Remember, “Just because you can, doesn’t mean you should.”

This simple principle ensures that AI only enhances the segments of service where it adds real value.

Building responsible AI

At Temenos, our focus is on helping wealth managers integrate AI strategically and responsibly to enhance decision-making while preserving the trust that underpins long-term client relationships. Our AI-augmented advisory platform equips advisors with timely, context-rich insights to support more informed conversations and tailored recommendations.

Through secure data orchestration, client information remains protected, ensuring full compliance with regional data privacy and residency regulations. With explainable AI frameworks built into our solutions, every decision path is fully transparent, auditable, and aligned with evolving regulatory expectations. This allows wealth managers to adopt innovation confidently, even in highly regulated and rapidly changing markets like APAC and MEA.
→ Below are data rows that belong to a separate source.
-- ==== Sys2Proof/Config.lean ====
section
/-! DEFINITION. The figures fixed in the part and the free values: what the manual leaves open. -/

namespace Sys2Proof.Config

/-- What a reset can leave of the store word that a save was writing (R189). -/
inductive Torn where
  | old
  | new
  | twoWrong
  deriving DecidableEq, Repr, Inhabited

/-- FREE VALUE (R189, entry 8): which of the three contents the word being written holds after the reset. The
argument counts the free values drawn so far. -/
opaque tornWord : Nat → Torn

/-- FREE VALUE (R18, entry 9): whether BAY-QUERY reports a backoff of this many ms, not a whole number of seconds,
rounded up to the next second or down. -/
opaque backoffRoundsUp : Nat → Bool

/-- R2: the attach run that sets presence, in ms. -/
def attachRun : Nat := 500
/-- R2: the absence run that clears presence, in ms. -/
def absenceRun : Nat := 50
/-- R37: the SHED run that changes the filtered level, in ms. -/
def shedRun : Nat := 20
/-- R21: the deadline of a reading, in ms. -/
def readingDeadline : Nat := 20
/-- R14: the longest elapsed time a sample stands for, in ms. -/
def sampleGap : Nat := 2000
/-- R15: the largest energy count, in qJ. -/
def energyMax : Nat := 4294967295
/-- R15: one report unit of 0.1 Wh, in qJ. -/
def energyUnit : Nat := 1440
/-- R92: the invalid draws in a row that are a SENSE fault. -/
def senseRun : Nat := 3
/-- R97: the cool-down margin, in °C. -/
def coolDownMargin : Nat := 5
/-- R99: the clean-charge time, in ms. -/
def cleanCharge : Nat := 600000
/-- R113: the extend retry pause, in ms. -/
def retryPause : Nat := 2000
/-- R133, R139, R146: the longest due time of a request, in minutes. -/
def dueMax : Nat := 10080
/-- R152: the entries the provisioning queue holds. -/
def provQueueMax : Nat := 32
/-- R159: the deadline of a line check, in ms. -/
def lineCheck : Nat := 20
/-- R159: the strike at which a lane leaves service. -/
def strikeLimit : Nat := 3
/-- R156, R162: the power hold set by a pass. -/
def powerHold : Nat := 2
/-- R172: the largest LEN. -/
def payloadMax : Nat := 240
/-- R173: the SYNC byte. -/
def sync : Byte := 0xA5
/-- R174: the longest gap between two bytes of one frame, in ms. -/
def byteGap : Nat := 20
/-- R175: the frames the receive buffer holds. -/
def bufferMax : Nat := 2
/-- R177: the notices the notice queue holds. -/
def noticeMax : Nat := 48
/-- R178: the notices one NOTICES answer takes. -/
def noticesPerAnswer : Nat := 16
/-- R193: the ticks of one minute. -/
def minute : Nat := 60000
/-- R187, R188: the words of the store. -/
def storeWords : Nat := 64
/-- The passes one event can bring after one another before the next is left to the next event (entry 11). -/
def passesPerEvent : Nat := 40

end Sys2Proof.Config
end

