-- ==== Sys2Proof/Machine/State.lean ====
section
/-! DEFINITION. The state of the SZ32: every item the manual gives its nine blocks, as plain data, and the state right
after a full reset. A timer field is `none` while it is stopped and `some t` while it runs, `t` being the ms time of
its expiry. -/

namespace Sys2Proof.Machine

/-- A timer: stopped, or running with its expiry in ms of the time base. -/
abbrev Timer := Option Nat

/-- The bay states of R5. -/
inductive BayState where
  | empty
  | qualifying
  | waiting
  | charging
  | hold
  | latched
  | disabled
  deriving DecidableEq, Repr

/-- The fault kinds of R91. -/
inductive FaultKind where
  | short
  | overdraw
  | hot
  | sense
  | probe
  deriving DecidableEq, Repr

/-- The backoff timer of R90. -/
inductive Backoff where
  | stopped
  | running (expiry : Nat)
  | coolDown
  deriving DecidableEq, Repr

/-- A probe in flight: its start time in ms (R1), and the number that tells its result from another's (entry 27). -/
structure Probe where
  number : Nat
  started : Nat
  deriving DecidableEq, Repr

/-- One bay record (R1, R90). -/
structure BayRec where
  presence : Bool
  attachRun : Nat
  absenceRun : Nat
  state : BayState
  probe : Option Probe
  /-- The model's own (entry 27): the probes begun at the bay so far, each numbered by the count before it. -/
  probes : Nat
  lastFault : Option FaultKind
  retries : Nat
  backoff : Backoff
  /-- The applied grant, in qW. -/
  grant : Nat
  energy : Nat
  residue : Nat
  prevSample : Option Nat
  dataLine : DataLine
  invalidRun : Nat
  prevGrant : Nat
  cleanTimer : Timer
  deriving DecidableEq, Repr

/-- A bay record after each kind of reset (R19, R105). -/
def BayRec.initial : BayRec where
  presence := false
  attachRun := 0
  absenceRun := 0
  state := .empty
  probe := none
  probes := 0
  lastFault := none
  retries := 0
  backoff := .stopped
  grant := 0
  energy := 0
  residue := 0
  prevSample := none
  dataLine := .clear
  invalidRun := 0
  prevGrant := 0
  cleanTimer := none

/-- The tiers of R55, in pass order. -/
inductive Tier where
  | lane
  | reserved
  | normal
  | topping
  deriving DecidableEq, Repr

/-- The charge phases of R73. -/
inductive Phase where
  | bulk
  | taper
  | full
  deriving DecidableEq, Repr

/-- What the Allocator holds for one bay (R51, R73). -/
structure ChargeRec where
  tier : Tier
  target : Nat
  pendingInc : Option Nat
  phase : Phase
  dynCeiling : Nat
  profile : Fin 8
  reclaim : Nat
  press : Nat
  taperN : Nat
  fullN : Nat
  wakeN : Nat
  deriving DecidableEq, Repr

/-- The charge state of a bay after a reset: R72 and R89, with the profile index kept or 0 and the dynamic ceiling at
that profile's ceiling. -/
def ChargeRec.initial (profile : Fin 8) (ceiling : Nat) : ChargeRec where
  tier := .normal
  target := 0
  pendingInc := none
  phase := .bulk
  dynCeiling := ceiling
  profile := profile
  reclaim := 0
  press := 0
  taperN := 0
  fullN := 0
  wakeN := 0

/-- One charge profile (R74). -/
structure Profile where
  floor : Nat
  ceiling : Nat
  maintenance : Nat
  taper : Nat
  full : Nat
  readiness : Nat
  deriving DecidableEq, Repr

/-- The nine charge settings (4.1). -/
structure ChargeSettings where
  provFloor : Nat
  settle : Nat
  reclaimCount : Nat
  reclaimMargin : Nat
  pressMargin : Nat
  pressStep : Nat
  taperCount : Nat
  fullCount : Nat
  wakeCount : Nat
  deriving DecidableEq, Repr

/-- The Allocator's state beside the bays' (R51, R74). -/
structure Allocator where
  /-- ρ, as the index of the bay it names. -/
  rotation : Bay
  settleTimer : Timer
  remainder : Nat
  settings : ChargeSettings
  profiles : Vector Profile 8
  /-- The MODEL's own field (entry 11): a trigger has asked for a pass that has not run yet. -/
  passAsked : Bool
  deriving DecidableEq, Repr

/-- The supervision settings (6.1). -/
structure SupervSettings where
  retryLimit : Nat
  backoff : Nat
  tolerance : Nat
  hotLimit : Nat
  deriving DecidableEq, Repr

/-- The scan modes of R20. -/
inductive ScanMode where
  | continuous
  | onRequest
  deriving DecidableEq, Repr

/-- The reading a round awaits (R21, R22). -/
inductive Reading where
  | bay (b : Bay)
  | zone (z : Zone)
  deriving DecidableEq, Repr

/-- The round in flight (R20, R21). -/
structure Round where
  thermal : Bool
  mark : Bool
  /-- The reading asked for and not yet recorded; `none` once all are recorded. -/
  awaiting : Option Reading
  /-- The deadline of the reading awaited, in ms. -/
  deadline : Nat
  deriving DecidableEq, Repr

/-- The working round: the readings recorded so far, with the time in ms of each bay's sample (R20, R23). -/
structure Working where
  times : Vector (Option Nat) 32
  draws : Vector (Option Byte) 32
  temps : Vector (Option Byte) 32
  zones : Vector (Option Byte) 4
  deriving DecidableEq, Repr

/-- The empty working round. -/
def Working.cleared : Working where
  times := Vector.replicate 32 none
  draws := Vector.replicate 32 none
  temps := Vector.replicate 32 none
  zones := Vector.replicate 4 none

/-- One bay record of the snapshot (R29). -/
structure SnapBay where
  state : BayState
  phase : Phase
  presence : Bool
  draw : Byte
  grant : Nat
  temp : Byte
  /-- In 0.1 Wh. -/
  energy : Nat
  deriving DecidableEq, Repr

/-- The published snapshot (R29). -/
structure Snapshot where
  number : Word16
  minute : Word16
  thermal : Bool
  zones : Vector Byte 4
  budget : Nat
  remainder : Nat
  bays : Vector SnapBay 32
  deriving DecidableEq, Repr

/-- The freshness of R30. -/
inductive Freshness where
  | never
  | valid
  | stale
  deriving DecidableEq, Repr

/-- The Scan Engine (R20). -/
structure ScanEngine where
  mode : ScanMode
  periodCode : Fin 4
  round : Option Round
  index : Fin 6
  number : Word16
  /-- The period wait. -/
  wait : Timer
  working : Working
  latestDraw : Vector Byte 32
  latestTemp : Vector Byte 32
  latestZone : Vector Byte 4
  snapshot : Option Snapshot
  fresh : Freshness
  deriving DecidableEq, Repr

/-- The six budget settings (R36). -/
structure BudgetSettings where
  inlet : Nat
  efficiency : Nat
  overhead : Nat
  knee : Nat
  cut : Nat
  hysteresis : Nat
  deriving DecidableEq, Repr

/-- The Budget Unit (R35). -/
structure BudgetUnit where
  settings : BudgetSettings
  storedInlet : Nat
  shed : Bool
  shedRun : Nat
  h : Option Int
  zonesInvalid : Bool
  derate : Nat
  computed : Nat
  established : Bool
  lastPass : Option Nat
  deriving DecidableEq, Repr

/-- One contact filter (R106, R107). `seen` is the level of the sample before, counted while no level is accepted. -/
structure Filter where
  level : Option Bool
  run : Nat
  seen : Option Bool
  deriving DecidableEq, Repr

/-- A contact filter after a reset (R126). -/
def Filter.initial : Filter where
  level := none
  run := 0
  seen := none

/-- The latch states of R108. -/
inductive LatchState where
  | locked
  | retracting
  | released
  | opened
  | closing
  | extending
  | jammed
  | sensorFault
  | forced
  deriving DecidableEq, Repr

/-- The motions of R118. -/
inductive Motion where
  | retract
  | extend
  deriving DecidableEq, Repr

/-- One latch record (R106). The bay's pending motion is its entry in the motion queue. -/
structure LatchRec where
  boltOut : Filter
  boltIn : Filter
  door : Filter
  /-- `none` until the latch machine starts (R126). -/
  state : Option LatchState
  travel : Timer
  retryUsed : Bool
  pause : Timer
  window : Timer
  settle : Timer
  deriving DecidableEq, Repr

/-- A latch record after each kind of reset (R126). -/
def LatchRec.initial : LatchRec where
  boltOut := Filter.initial
  boltIn := Filter.initial
  door := Filter.initial
  state := none
  travel := none
  retryUsed := false
  pause := none
  window := none
  settle := none

/-- The six latch settings (7.1). -/
structure LatchSettings where
  noise : Nat
  window : Nat
  closeSettle : Nat
  travel : Nat
  movers : Nat
  draw : Nat
  deriving DecidableEq, Repr

/-- The Latch Controller's state beside the latches' (R106, R118). -/
structure LatchUnit where
  queue : List (Bay × Motion)
  settings : LatchSettings
  deriving DecidableEq, Repr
AI should amplify advisor expertise, not replace it. AI must be leveraged to give wealth managers the confidence to deliver personalised service at scale while reinforcing the credibility that drives client loyalty.

Wealth providers face a fork in the road. AI that simply targets cost efficiency misses the investor’s evolving needs. True success lies in intelligent automation that respects emotional trust. With technology and the ability to swiftly scale trusted service, wealth managers can confidently serve both tech-first and relationship-first clients without compromise.

Final take

The role of AI in wealth management comes down to enhancing the conversations, insights, and experiences wealth managers deliver.

Above all, trust must remain the foundation. By thoughtfully blending human expertise with intelligent automation, wealth managers can serve both established and next-generation clients with confidence, relevance, and scale. For wealth providers in APAC and MEA, the opportunity is here.